* [Records from a data collection]:
·····

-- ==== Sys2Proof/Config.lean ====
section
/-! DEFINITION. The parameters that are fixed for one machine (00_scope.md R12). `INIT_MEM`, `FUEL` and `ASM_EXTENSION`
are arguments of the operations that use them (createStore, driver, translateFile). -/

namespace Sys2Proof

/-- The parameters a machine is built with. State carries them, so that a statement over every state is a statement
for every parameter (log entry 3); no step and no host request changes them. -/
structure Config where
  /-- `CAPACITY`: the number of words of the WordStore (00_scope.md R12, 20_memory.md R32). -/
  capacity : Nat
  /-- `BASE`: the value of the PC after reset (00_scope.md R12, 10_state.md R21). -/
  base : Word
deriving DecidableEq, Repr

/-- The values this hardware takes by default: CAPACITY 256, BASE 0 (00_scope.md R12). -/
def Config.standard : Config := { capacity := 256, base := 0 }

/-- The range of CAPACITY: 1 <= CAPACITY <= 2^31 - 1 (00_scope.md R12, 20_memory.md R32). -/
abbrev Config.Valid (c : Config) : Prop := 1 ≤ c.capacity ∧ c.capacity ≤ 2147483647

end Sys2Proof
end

·····

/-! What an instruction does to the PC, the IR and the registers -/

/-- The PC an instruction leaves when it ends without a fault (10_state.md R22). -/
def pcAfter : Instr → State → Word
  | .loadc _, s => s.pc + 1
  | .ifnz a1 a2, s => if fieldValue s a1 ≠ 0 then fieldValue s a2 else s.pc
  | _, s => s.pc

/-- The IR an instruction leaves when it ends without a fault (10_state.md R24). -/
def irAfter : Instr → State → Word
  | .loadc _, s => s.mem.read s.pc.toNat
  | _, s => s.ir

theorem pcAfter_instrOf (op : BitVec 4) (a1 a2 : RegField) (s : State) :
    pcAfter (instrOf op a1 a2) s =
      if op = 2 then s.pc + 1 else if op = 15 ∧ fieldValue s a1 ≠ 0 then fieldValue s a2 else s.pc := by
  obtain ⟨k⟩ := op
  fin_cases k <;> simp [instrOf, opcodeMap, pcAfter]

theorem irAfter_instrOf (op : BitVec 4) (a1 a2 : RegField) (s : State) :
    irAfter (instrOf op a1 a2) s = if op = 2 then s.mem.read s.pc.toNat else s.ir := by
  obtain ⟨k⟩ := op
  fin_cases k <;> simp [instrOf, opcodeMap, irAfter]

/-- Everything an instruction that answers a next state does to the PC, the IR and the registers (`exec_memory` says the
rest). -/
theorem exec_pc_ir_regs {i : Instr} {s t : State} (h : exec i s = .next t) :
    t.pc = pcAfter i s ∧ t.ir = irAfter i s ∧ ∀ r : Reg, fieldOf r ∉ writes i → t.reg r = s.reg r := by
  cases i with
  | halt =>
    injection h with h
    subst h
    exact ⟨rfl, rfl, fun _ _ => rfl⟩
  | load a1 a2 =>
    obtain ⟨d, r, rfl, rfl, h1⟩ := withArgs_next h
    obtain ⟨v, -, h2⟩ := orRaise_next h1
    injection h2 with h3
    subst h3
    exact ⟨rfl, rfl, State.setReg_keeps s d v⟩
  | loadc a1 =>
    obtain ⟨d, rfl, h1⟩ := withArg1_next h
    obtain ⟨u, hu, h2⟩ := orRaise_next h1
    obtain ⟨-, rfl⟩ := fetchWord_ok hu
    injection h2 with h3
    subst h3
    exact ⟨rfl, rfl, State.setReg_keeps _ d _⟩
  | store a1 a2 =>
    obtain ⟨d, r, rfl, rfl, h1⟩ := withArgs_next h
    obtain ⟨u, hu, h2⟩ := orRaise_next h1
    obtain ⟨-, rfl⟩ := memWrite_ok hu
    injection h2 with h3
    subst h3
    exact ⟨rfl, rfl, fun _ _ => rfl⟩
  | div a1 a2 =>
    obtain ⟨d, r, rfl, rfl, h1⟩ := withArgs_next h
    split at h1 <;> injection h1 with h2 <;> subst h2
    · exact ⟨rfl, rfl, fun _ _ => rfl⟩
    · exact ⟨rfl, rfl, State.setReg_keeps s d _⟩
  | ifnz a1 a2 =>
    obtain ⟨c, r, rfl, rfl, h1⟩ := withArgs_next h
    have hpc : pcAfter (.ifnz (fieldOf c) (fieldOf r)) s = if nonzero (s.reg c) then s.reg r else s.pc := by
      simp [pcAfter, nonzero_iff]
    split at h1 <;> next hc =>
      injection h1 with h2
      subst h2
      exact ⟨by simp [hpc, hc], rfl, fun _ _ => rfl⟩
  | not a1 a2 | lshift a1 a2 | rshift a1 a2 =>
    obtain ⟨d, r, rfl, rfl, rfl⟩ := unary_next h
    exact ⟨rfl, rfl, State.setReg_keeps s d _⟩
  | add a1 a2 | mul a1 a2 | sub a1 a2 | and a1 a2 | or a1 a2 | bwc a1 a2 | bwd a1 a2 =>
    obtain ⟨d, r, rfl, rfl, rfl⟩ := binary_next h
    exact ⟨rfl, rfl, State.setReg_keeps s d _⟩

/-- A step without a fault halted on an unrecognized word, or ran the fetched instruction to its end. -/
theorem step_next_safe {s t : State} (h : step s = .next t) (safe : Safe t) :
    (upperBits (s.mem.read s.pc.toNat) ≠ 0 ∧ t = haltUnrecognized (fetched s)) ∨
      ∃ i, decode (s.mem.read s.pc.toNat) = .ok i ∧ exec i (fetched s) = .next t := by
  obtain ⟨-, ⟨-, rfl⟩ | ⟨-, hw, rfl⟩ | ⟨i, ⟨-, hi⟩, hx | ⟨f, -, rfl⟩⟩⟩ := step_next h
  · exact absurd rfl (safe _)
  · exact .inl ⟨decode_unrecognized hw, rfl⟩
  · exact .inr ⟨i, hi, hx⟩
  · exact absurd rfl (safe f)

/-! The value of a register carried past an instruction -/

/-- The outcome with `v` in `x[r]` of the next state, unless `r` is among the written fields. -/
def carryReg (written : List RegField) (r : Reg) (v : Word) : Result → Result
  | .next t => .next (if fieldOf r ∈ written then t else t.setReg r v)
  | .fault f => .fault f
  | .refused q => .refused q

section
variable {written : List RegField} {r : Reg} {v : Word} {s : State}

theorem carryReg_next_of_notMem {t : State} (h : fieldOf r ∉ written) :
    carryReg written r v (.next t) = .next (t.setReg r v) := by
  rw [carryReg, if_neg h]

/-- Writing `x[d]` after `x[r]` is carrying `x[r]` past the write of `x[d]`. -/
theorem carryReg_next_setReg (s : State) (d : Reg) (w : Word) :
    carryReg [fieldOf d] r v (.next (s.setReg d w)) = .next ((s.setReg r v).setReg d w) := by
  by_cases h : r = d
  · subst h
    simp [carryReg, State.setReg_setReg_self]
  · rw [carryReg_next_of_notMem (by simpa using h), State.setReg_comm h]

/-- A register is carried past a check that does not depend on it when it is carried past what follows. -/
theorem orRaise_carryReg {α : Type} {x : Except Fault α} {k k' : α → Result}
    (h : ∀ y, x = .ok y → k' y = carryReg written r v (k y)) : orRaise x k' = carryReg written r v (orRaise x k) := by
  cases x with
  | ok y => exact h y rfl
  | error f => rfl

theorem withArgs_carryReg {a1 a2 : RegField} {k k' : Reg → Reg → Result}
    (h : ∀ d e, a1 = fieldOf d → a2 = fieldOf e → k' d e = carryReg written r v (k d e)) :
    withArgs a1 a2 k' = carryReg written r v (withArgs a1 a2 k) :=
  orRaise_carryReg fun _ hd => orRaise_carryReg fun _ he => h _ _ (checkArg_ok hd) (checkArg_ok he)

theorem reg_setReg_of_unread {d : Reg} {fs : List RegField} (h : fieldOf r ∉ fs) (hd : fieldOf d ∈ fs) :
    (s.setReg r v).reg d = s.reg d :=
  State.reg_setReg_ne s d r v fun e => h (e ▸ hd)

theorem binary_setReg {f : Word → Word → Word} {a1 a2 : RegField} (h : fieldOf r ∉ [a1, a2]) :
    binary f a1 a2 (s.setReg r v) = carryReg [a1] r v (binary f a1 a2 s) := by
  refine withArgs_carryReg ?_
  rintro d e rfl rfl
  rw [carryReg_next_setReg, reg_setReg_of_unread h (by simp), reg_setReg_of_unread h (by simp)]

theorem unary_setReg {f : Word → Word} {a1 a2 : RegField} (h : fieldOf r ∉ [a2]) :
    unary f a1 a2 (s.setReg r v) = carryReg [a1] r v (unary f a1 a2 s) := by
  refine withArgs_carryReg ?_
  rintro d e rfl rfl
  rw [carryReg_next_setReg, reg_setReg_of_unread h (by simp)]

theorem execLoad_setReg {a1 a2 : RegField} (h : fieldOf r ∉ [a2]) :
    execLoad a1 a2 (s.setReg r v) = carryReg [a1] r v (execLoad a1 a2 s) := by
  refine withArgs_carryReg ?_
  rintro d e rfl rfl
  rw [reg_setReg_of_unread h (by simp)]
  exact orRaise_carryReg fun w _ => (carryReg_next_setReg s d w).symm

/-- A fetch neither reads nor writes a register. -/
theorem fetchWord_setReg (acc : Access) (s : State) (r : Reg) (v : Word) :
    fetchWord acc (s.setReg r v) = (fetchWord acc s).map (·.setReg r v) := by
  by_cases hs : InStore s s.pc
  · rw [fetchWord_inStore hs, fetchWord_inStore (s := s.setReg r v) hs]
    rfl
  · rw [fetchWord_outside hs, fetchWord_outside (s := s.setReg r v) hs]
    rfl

·····

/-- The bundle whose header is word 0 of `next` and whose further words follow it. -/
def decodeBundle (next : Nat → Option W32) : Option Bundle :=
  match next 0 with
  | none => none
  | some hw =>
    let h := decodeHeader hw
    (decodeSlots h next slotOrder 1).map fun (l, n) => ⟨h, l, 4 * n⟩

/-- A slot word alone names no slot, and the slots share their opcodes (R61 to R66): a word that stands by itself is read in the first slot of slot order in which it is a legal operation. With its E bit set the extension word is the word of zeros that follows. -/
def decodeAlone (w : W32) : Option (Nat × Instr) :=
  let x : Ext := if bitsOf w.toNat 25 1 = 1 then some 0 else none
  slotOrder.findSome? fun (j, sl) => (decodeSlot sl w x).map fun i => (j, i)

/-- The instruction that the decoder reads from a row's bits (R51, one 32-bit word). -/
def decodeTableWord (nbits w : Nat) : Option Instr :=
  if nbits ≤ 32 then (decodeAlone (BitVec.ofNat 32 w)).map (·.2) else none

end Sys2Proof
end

·····

* [Required work]:
Find the word "split" in the data and show each line that holds it.

* [Output of the exercise]:
    split at h1 <;> injection h1 with h2 <;> subst h2
    split at h1 <;> next hc =>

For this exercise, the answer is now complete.